A tangled web…
I have a real big problem and I ain’t sure who else to ask. Right now I real frighten because I know my father will kill me if he find out. When they had the last Cavalcade at the Stadium I was not supposed to go, but I went. I told my dad I was going to music lessons and that afterward we were having a social so I would get home late. He trusted me and he did not say anything.
But I never went to music, I want to the Cavalcade with two friends from school and these two fellows. One of them had a car. During the Cavalcade I left with one of the fellows to go and get something to eat and then we went down Brandon’s Beach and park to eat. It was nice and fun to be out of the confines of my dad, and, as you might guess by now, one thing led to another.
I had sex for the first time. I should have known better and I should have insisted that he use a condom, but I did not. Now I am pregnant… Well at least I have not had a period since then and my body feels different.

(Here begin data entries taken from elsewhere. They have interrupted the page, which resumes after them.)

/-- An EXIT of thread `t` that has not applied: its ACTIVE still reads 1 (R66). -/
def Lane.exiting (L : Lane) (t : Nat) : Bool :=
  L.queue.any (fun e => decide (e.thread = t) && !e.read && decide (e.off = 0x340C0 + 8 * t) && e.data.testBit 1) ||
    (L.thread t).sb.any (fun e => decide (e.addr = 0xF00340C0 + 8 * t) && (leNat e.data).testBit 1)
/-- Whether the next instruction of a context holds for a load or an unanswered read (R66, R76, R88, R93). -/
def Thread.loadHeld (x : Thread) : Bool :=
  match x.word.bind ndecode with
  | some i => i.regs.any (fun r => r.live && (x.loads.map (·.dest)).contains r) || (match i with
    | .load _ _ _ _ => decide (4 ≤ x.loads.length)
    | .mbar => !x.loads.isEmpty
    | _ => false)
  | none => false
/-- Whether the next instruction of thread `t` holds for the store buffer or for a full beam-write queue (R32, R66, R76). -/
def Lane.storeHeld (L : Lane) (t : Nat) : Bool :=
  let x := L.thread t
  match x.word.bind ndecode with
  | some (.store _ _ base off) => decide (8 ≤ x.sb.length) ||
      (decide (windowOf (effAddr (x.gReg base) off).toNat = .regs) && decide (64 ≤ L.queue.length))
  | some .mbar | some .isync | some (.amo _ _ _ _ _ _) => !x.sb.isEmpty
  | _ => false
/-- LSYS_THR_CTL.STATE (R66): a state of its own for each hold that keeps the thread from issuing; in a slack hold the beam keeps a
thread at its run-ahead. -/
def Lane.threadState (L : Lane) (t : Nat) : Nat :=
  let x := L.thread t
  if !x.active then 0
  else if x.waiting then 2
  else if decide (L.phase = .paused) && (!L.det || decide (L.bvt ≤ x.vt)) then 7
  else if decide (L.hold = .vblank) && (!L.det || decide (L.bvt ≤ x.vt)) && !L.vtCanAt t x.vt then 7
  else if L.det && decide (L.bvt + L.runahead * L.tm.ll < x.vt) then (if L.hold = .slack then 8 else 3)
  else if L.det && !L.barrierOk t x.vt then 6
  else if L.storeHeld t then 5
  else if x.loadHeld then 4
  else 1
/-- LSYS_THR_CTL[t] at VT `d` (R66): a thread that has trapped was active up to the VT at which it did. -/
def Lane.thrCtl (L : Lane) (t d : Nat) : Nat :=
  let x := L.thread t
  (L.cross.any (fun c => decide (c.start = some t))).toNat +
    (x.active || L.exiting t || (L.det && x.trapped && decide (d ≤ x.vt))).toNat * 4 + x.admitted.toNat * 8 + x.slots * 16 + L.threadState t * 256
/-- LSYS_LEAD[t] (R66): 0 in normal mode, where a thread's VT is BVT (R61); a waiting thread counts at BVT. -/
def Lane.leadOf (L : Lane) (t : Nat) : Nat :=
  let x := L.thread t
  if x.active && L.det then unsigned 64 (((if x.waiting then max x.vt L.bvt else x.vt : Nat) : Int) - L.bvt) else 0

/-- LSYS_CTRL (R66). -/
def Lane.sysCtrl (L : Lane) : Nat :=
  L.det.toNat + (decide (L.phase ≠ .stopped) && decide (L.phase ≠ .starting)).toNat * 2 + (decide (L.phase = .paused)).toNat * 4 +
    L.hold.counted.toNat * 8 + (L.unit.reg 0x34000).toNat / 16 * 16

/-- Of a deterministic lane the plans of the lines with a milestone at or before VT `d` whose fetch has not begun: a read at the milestone does not
wait for the fetch (R273). -/
def Lane.planned (L : Lane) (d : Nat) : List SndPlan :=
  let A := if L.planPoint L.unit.snd.nextPlan ≤ L.unit.snd.tick then L.planTo (d + 1) false else L
  A.unit.snd.plans.filter (fun p => L.det && decide (L.unit.snd.nextFetch ≤ p.mil) && decide (p.mil ≤ d))
/-- SND_FETCH at VT `d` (R291): NEED of the latest line whose milestone lies at or before it. -/
def Lane.sndFetch (L : Lane) (d : Nat) : Nat :=
  let w := L.unit.reg 0x210C0
  match ((L.unit.snd.lines.filter (fun x => decide (x.mil ≤ d))).map (·.need) ++ (L.planned d).map (·.need)).getLast? with
  | some n => (putBits w 16 16 (satBits 16 n)).toNat
  | none => w.toNat
/-- SND_STAT at VT `d`: with the cuts of the lines whose milestone lies at or before it. -/
def Lane.sndStat (L : Lane) (d : Nat) : Nat :=
  let u := (L.showCuts (d + 1)).unit
  (((L.planned d).foldl (fun u p => if p.cut ≠ 0 then u.showCut (L.tm.lineAt p.mil) else u) u).reg 0x210C8).toNat
/-- RAS_WIN_STAT at VT `d` (R221). -/
def Ras.winStat (r : Ras) (tm : Timing) (d : Nat) : Nat :=
  let x := tm.dotAt d
  let l := tm.lineAt d
  (List.range 4).foldl (fun a w => a + (winHolds r.reg w x l).toNat * 2 ^ w) 0 +
    (decide (x < tm.hact) && decide (l < tm.vact)).toNat * 16
/-- BLT_STAT for a read of stamp `s` (R262, R266). -/
def Lane.bltStat (L : Lane) (s : Nat) : Nat :=
  let was := L.unit.bltWas
  let busy := (L.det && decide (was.1 ≤ s) && decide (s < was.2)) || (match L.unit.blt with
    | some o => if L.det then decide (o.s ≤ s) && decide (s < o.e) else !o.done
    | none => false)
  (putBit (L.unit.reg 0x33030) 0 busy).toNat
/-- LSYS_BEAM at VT `d` (R36, R66). -/
def Timing.beamWord (t : Timing) (d : Nat) : Nat := t.dotAt d + t.lineAt d * 2 ^ 16 + t.frameAt d % 2 ^ 32 * 2 ^ 32

/-- LSYS_WAKE at VT `d` (R63, R157): CAUSE is that of the latest wake whose input has applied there. -/
def Lane.sysWake (L : Lane) (d : Nat) : Word :=
  (L.inputs.filter (fun i => decide (i.kind = 4) && !i.applied && decide (i.vt ≤ d))).foldl
    (fun w i => putBits w 16 3 (leAt i.data 0 1)) (L.unit.reg 0x34030)

/-- The lane-system and blitter registers for a read of stamp `s` at VT `d`. -/
def Lane.loadSys (L : Lane) (s d off : Nat) : Nat :=
  if off = 0x33000 then (L.unit.reg 0x33000).toNat / 2 * 2 + L.bltStat s % 2
  else if off = 0x33030 then L.bltStat s
  else if off = 0x34000 then L.sysCtrl
  else if off = 0x34010 then s
  else if off = 0x34018 then L.tm.milCount d
  else if off = 0x34020 then L.tm.beamWord d
  else if off = 0x34028 then (putBit (L.unit.reg 0x34028) 0 L.late).toNat
  else if off = 0x34030 then (L.sysWake d).toNat
  else if 0x34040 ≤ off ∧ off < 0x34060 then
    L.leadOf ((off - 0x34040) / 8)
  else if 0x340C0 ≤ off ∧ off < 0x340E0 then L.thrCtl ((off - 0x340C0) / 8) d
  else (L.unit.reg off).toNat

What really hurts is that there is no one for me to talk too. I live with my dad, my mother lives in England and she does not communicate with us. I can’t even think about telling my dad, who by the way is a pastor, and I can’t talk to anyone because they will tell him. I am suffering alone and feel sometimes like I would kill myself — not that I want to. I just want someone to tell me what to do.
I have not seen or heard this boy since then, although he was telling me then how nice I was and how he wants to be my boyfriend for life. I feel so stupid, and used, and my dad is going to see me as such as disappointment. Can you tell me where I can get an abortion and how much it will cost, and how it can be done without my dad knowing?
— 17 and In Trouble Big
Since Yuh Ask, 17 AITB, understand that everyone makes mistakes and a mistake is not the end of the world. I am sure your dad made lots of mistakes in his time, and he is probably firm and protective because he does not want you to do the same.

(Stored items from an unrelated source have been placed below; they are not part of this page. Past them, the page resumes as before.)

/-- STEER at a frame boundary (R375, R376). -/
def Lock.steer (k : Lock) (x : Int) : Int :=
  if k.toZero then (if 400 < x then x - 400 else if x < -400 then x + 400 else 0) else if k.lock = 0 then x else k.target
/-- The pacing viewer's round trip in units of 0.1 ms (R233). -/
def State.pacerTrip (s : State) (l : Nat) : Nat :=
  let n := s.netLane l
  match (s.half (halfOf l)).viewer n.pacer with
  | some x => if n.pen && decide (x.lane = l) then x.rtt.getD 0 / 100000 else 0
  | none => 0
/-- The pacing viewer's round trip as it is latched at boundary `f` (R233): in a replay the value latched there before, which the lane keeps with its
input log so that the signatures come out again (R240). -/
def State.meterAt (s : State) (l f : Nat) : Nat :=
  match (s.lane l).meters.find? (fun p => decide (p.1 = f)) with
  | some p => p.2
  | none => s.pacerTrip l
/-- The meter log with the value of boundary `f`, without what no kept checkpoint needs. -/
def Lane.logMeter (L : Lane) (f v : Nat) : List (Nat × Nat) :=
  (L.meters.filter (fun p => decide (p.1 ≠ f) && decide (minL f (L.ckpts.map (·.vt)) ≤ p.1))) ++ [(f, v)]
/-- Meters and STEER at frame boundary `f` (R233, R376). -/
def State.latchLane (s : State) (l f : Nat) : State :=
  let L := s.lane l
  let m := s.meterAt l f
  let st := unsigned 16 ((s.netLane l).lock.steer L.steer)
  let op : Operator := { L.op with meter0 := bits (L.op.reg 0x18018) 0 16, meter1 := m }
  let A : Lane := { L with op := op, meters := L.logMeter f m }
  let s := s.putLane l (A.setReg 0x34008 (putBits (L.unit.reg 0x34008) 48 16 st))
  let n := s.netLane l
  if n.lock.toZero then s.putNetLane l { n with lock := { n.lock with target := signed 16 st } } else s
/-- LATE_HIST at a frame boundary of a deterministic lane (R486). -/
def State.lateHist (s : State) (l f : Nat) : State :=
  let L := s.lane l
  if !L.det then s
  else
    let k := if L.copied then 0 else min 15 ((L.floor - f) / L.tm.ll + 1)
    s.lifeAdd (halfOf l) (0x240 + 8 * k) 8 1

/-- The blocks of a viewer changed one by one; `f` keeps what an unlisted block reads as. -/
def Viewer.mapBlocks (x : Viewer) (f : BlockState → BlockState) : Viewer :=
  { x with blocks := x.blocks.foldl (fun m p => Sparse.set blockFresh m p.1 (f p.2)) [] }
/-- The settings of VIEWER_SET at a boundary (R369, R437); the send bucket fills at the old rate up to it (R371). -/
def Viewer.applySet (x : Viewer) (tm : Nat) : Viewer :=
  match x.setDue with
  | none => x
  | some d =>
    let x := { x with setDue := none, bucket := x.bucketNow tm, bucketAt := tm, budget := d.budget.getD x.budget, halfOk := d.halfOk.getD x.halfOk, pace := d.pace.getD x.pace }
    match d.levels with
    | some (a, b) => { x with lmin := a, lmax := b, level := min (max x.level a) (max a b) }
    | none => x
/-- Steps of level and rate at a boundary (R369). -/
def Viewer.applyStep (x : Viewer) : Viewer :=
  if x.stepDue then
    let x := { x with stepDue := false, drops := [], clean := 0 }
    if x.level < x.lmax then { x with level := x.level + 1 } else if x.halfOk && !x.half then { x with half := true } else x
  else if 600 ≤ x.clean then
    (if x.half then { x with half := false, clean := 0 } else if x.lmin < x.level then { x with level := x.level - 1, clean := 0 } else x)
  else { x with clean := x.clean + 1 }
/-- Whether blocks are selected for the frame that a boundary begins, and the token count (R368): the viewer, and whether the frame is
dropped. -/
def Viewer.budgetStep (x : Viewer) (f : Nat) (beff : Int) (forced : Bool) : Viewer × Bool :=
  if (x.half || forced) && decide (f % 2 = 1) then ({ x with selects := false }, false)
  else if x.t < -beff then
    ({ x with selects := false, t := 0, dropCount := satBits 32 (x.dropCount + 1), drops := f :: x.drops, clean := 0,
              stepDue := x.stepDue || x.drops.any (fun d => decide (f ≤ d + 60)) }, true)
  else ({ x with selects := true, t := min (x.t + beff) beff }, false)
/-- REASON of a key frame (R342). -/
def Viewer.reason (x : Viewer) : Nat :=
  if x.moved then 4 else if x.keyDue.contains 1 then 1 else if x.keyDue.contains 2 then 2 else if x.keyDue.contains 3 then 3 else 0
/-- A key frame begins for a viewer (R341). -/
def Viewer.beginKey (x : Viewer) (L : Lane) (f : Nat) : Viewer :=
  { x with keyref := f % 2 ^ 32, keyForm := some L.keyForm, keyReason := x.reason, keyOpen := true, keySent := none, moved := false, keyDue := [], blocks := [] }
/-- B_eff of a viewer (R367, R384). -/
def State.beff (s : State) (h : HalfId) (x : Viewer) : Int :=
  let carries := [HalfId.east, HalfId.west].any (fun g => (List.range 4).any (fun k => ((s.half g).sub k).carry))
  ((if carries then x.budget * (s.half h).net.foScale / 256 else x.budget : Nat) : Int)
/-- A viewer of lane `l` at the boundary that begins frame `f` (R339 to R341, R344, R368, R369, R405). -/
def State.viewerBoundary (s : State) (l v f : Nat) : State :=
  let h := halfOf l
  let L := s.lane l
  match (s.half h).viewer v with
  | none => s
  | some x =>
    let x := (x.applySet s.time).applyStep
    let x := if x.wasAbove && decide (x.level = 0) then x.mapBlocks (fun b => if b.coarse then { b with dirty := true } else b) else x
    let x := { x with wasAbove := decide (0 < x.level) }
    let first := match L.roll with | some r => decide (f = r.d) | none => false
    let x := if first then x.mapBlocks (fun b => { b with dirty := true }) else x
    let x := x.mapBlocks (fun b => { b with usable := !b.dirty && !b.coarse })
    let forced := !x.player && decide (2 ≤ (s.half h).mon.stage)
    let q := if x.state = 1 then x.budgetStep f (s.beff h x) forced else ({ x with selects := false }, false)
    let s := if q.2 then s.lifeAdd h 0x50 8 1 else s
    let held := match L.roll with | some r => decide (f < r.d) | none => false
    if q.1.state = 1 ∧ q.1.selects = true ∧ held = false ∧ (q.1.keyDue ≠ [] ∨ q.1.keyCmds ≠ []) then
      let s := (s.putHalf h ((s.half h).putViewer v (some (q.1.beginKey L f)))).settleKeys h v (some (f % 2 ^ 32))
      match (s.half h).viewer v with
      | some y => s.reportTiming h v y
      | none => s
    else s.putHalf h ((s.half h).putViewer v (some q.1))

The fact that it was your first sexual encounter suggest that you are not promiscuous and I am sure you father recognises this quality in you. I suspect that his real disappointment will come from the fact that you lied to him.
If there is a family doctor that you attend then I suggest you go speak to him or her, and explain your problem. If the doctor is so inclined he or she might be willing to help you break the news to your dad. If that does not work out then ask the doctor to recommend a colleague who will do a medical termination, then you should have a long discussion with him/her before you make up your mind.
Above all that though, I believe you should manage your fear, sit and tell your dad your problem and ask him to forgive you. He will be mad, but I am sure since it is just you two, he will not throw you to the wolves. His Christian principals will not let him do that.
By the way, that Cavalcade was a while ago, so you need to act quickly.
Let me know how things work out, and good luck.